Your answer should be the lines below from the one holding "it is one. -/" through the one holding "of a step. -/", copied exactly and with nothing else.

::: Supplied records :::

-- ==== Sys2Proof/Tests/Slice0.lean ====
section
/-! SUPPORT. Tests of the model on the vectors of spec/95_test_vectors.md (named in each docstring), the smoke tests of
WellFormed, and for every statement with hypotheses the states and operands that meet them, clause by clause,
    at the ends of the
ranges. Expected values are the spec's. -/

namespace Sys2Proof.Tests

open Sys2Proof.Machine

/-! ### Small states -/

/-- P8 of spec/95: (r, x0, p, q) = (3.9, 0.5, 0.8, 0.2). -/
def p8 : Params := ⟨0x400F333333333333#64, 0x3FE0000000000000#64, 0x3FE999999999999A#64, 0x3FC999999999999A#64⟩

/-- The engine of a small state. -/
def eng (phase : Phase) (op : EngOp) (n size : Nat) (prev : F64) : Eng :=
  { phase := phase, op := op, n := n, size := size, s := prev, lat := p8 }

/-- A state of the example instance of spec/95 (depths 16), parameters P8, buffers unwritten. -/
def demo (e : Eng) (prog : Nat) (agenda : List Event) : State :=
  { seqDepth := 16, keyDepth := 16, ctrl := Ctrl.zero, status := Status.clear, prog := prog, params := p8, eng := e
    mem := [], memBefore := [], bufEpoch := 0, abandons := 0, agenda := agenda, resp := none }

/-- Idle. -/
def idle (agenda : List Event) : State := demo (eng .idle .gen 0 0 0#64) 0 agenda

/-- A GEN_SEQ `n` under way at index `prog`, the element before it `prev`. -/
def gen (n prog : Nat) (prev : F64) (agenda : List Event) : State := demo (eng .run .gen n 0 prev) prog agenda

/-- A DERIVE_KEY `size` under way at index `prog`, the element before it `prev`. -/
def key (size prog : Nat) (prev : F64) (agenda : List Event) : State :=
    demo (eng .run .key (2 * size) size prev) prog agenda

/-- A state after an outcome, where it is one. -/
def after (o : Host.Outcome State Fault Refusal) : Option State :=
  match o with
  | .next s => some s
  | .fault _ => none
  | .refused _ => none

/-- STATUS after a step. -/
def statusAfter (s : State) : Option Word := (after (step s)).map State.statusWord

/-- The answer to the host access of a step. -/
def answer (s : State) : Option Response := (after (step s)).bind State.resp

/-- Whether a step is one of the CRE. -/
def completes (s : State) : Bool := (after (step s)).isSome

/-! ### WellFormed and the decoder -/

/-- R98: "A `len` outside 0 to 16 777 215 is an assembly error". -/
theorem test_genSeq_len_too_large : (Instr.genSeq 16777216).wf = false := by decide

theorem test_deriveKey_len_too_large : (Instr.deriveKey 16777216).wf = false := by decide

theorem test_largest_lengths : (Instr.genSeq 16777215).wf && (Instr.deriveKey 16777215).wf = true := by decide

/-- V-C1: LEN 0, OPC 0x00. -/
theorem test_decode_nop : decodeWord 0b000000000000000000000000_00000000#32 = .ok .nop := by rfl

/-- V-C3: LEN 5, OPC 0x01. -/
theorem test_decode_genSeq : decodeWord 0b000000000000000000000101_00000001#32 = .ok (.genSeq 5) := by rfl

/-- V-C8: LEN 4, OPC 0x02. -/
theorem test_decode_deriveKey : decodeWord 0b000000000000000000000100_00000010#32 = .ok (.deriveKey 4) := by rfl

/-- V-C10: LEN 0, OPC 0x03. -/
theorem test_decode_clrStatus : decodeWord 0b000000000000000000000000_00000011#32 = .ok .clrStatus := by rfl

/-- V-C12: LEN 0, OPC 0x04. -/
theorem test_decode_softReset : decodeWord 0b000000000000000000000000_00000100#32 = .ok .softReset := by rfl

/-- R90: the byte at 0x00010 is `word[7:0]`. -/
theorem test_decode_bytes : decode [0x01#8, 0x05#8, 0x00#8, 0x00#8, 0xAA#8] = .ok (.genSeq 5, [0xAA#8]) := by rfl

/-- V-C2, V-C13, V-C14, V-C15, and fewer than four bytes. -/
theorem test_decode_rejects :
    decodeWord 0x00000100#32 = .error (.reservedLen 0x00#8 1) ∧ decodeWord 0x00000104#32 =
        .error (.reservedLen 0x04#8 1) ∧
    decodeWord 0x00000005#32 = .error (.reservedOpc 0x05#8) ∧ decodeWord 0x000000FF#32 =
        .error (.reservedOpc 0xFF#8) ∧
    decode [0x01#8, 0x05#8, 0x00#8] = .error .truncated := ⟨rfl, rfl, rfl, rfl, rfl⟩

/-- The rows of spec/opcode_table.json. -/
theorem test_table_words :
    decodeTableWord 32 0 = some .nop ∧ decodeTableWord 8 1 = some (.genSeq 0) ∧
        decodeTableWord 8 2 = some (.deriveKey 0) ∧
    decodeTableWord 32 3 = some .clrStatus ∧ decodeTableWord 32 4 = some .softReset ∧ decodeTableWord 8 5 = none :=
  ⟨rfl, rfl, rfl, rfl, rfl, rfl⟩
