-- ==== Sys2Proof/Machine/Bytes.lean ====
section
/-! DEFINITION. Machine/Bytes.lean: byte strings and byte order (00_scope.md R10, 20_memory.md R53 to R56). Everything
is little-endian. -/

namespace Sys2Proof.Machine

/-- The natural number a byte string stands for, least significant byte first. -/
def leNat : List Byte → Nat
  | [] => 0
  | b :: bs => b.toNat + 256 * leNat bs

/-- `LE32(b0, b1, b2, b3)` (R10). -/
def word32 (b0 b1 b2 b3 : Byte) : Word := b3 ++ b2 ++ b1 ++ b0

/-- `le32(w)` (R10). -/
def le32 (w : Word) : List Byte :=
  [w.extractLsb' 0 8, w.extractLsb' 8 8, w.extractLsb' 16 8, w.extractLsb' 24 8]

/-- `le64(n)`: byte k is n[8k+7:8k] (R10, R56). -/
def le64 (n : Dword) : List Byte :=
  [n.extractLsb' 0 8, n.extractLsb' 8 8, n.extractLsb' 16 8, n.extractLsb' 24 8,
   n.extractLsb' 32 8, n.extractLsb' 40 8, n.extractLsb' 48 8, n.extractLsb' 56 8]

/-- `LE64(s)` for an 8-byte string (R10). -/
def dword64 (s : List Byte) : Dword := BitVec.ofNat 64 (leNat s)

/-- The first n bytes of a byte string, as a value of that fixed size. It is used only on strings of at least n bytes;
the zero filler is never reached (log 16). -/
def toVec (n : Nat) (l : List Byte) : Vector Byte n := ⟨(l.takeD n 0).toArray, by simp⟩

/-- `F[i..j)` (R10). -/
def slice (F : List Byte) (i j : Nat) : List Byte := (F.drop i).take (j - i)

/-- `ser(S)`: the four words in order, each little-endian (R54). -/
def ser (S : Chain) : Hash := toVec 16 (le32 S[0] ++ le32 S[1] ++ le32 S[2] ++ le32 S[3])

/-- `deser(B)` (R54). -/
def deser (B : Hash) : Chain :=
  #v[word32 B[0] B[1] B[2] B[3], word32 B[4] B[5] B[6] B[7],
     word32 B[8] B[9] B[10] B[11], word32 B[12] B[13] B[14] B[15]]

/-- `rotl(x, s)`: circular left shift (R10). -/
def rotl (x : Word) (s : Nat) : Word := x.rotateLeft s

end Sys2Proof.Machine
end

:::

**Answer box**
/-- A state after an outcome, where it is one. -/
def after (o : Host.Outcome State Fault Refusal) : Option State :=
  match o with
  | .next s => some s
  | .fault _ => none
  | .refused _ => none

/-- STATUS after a step. -/
def statusAfter (s : State) : Option Word := (after (step s)).map State.statusWord

/-- The answer to the host access of a step. -/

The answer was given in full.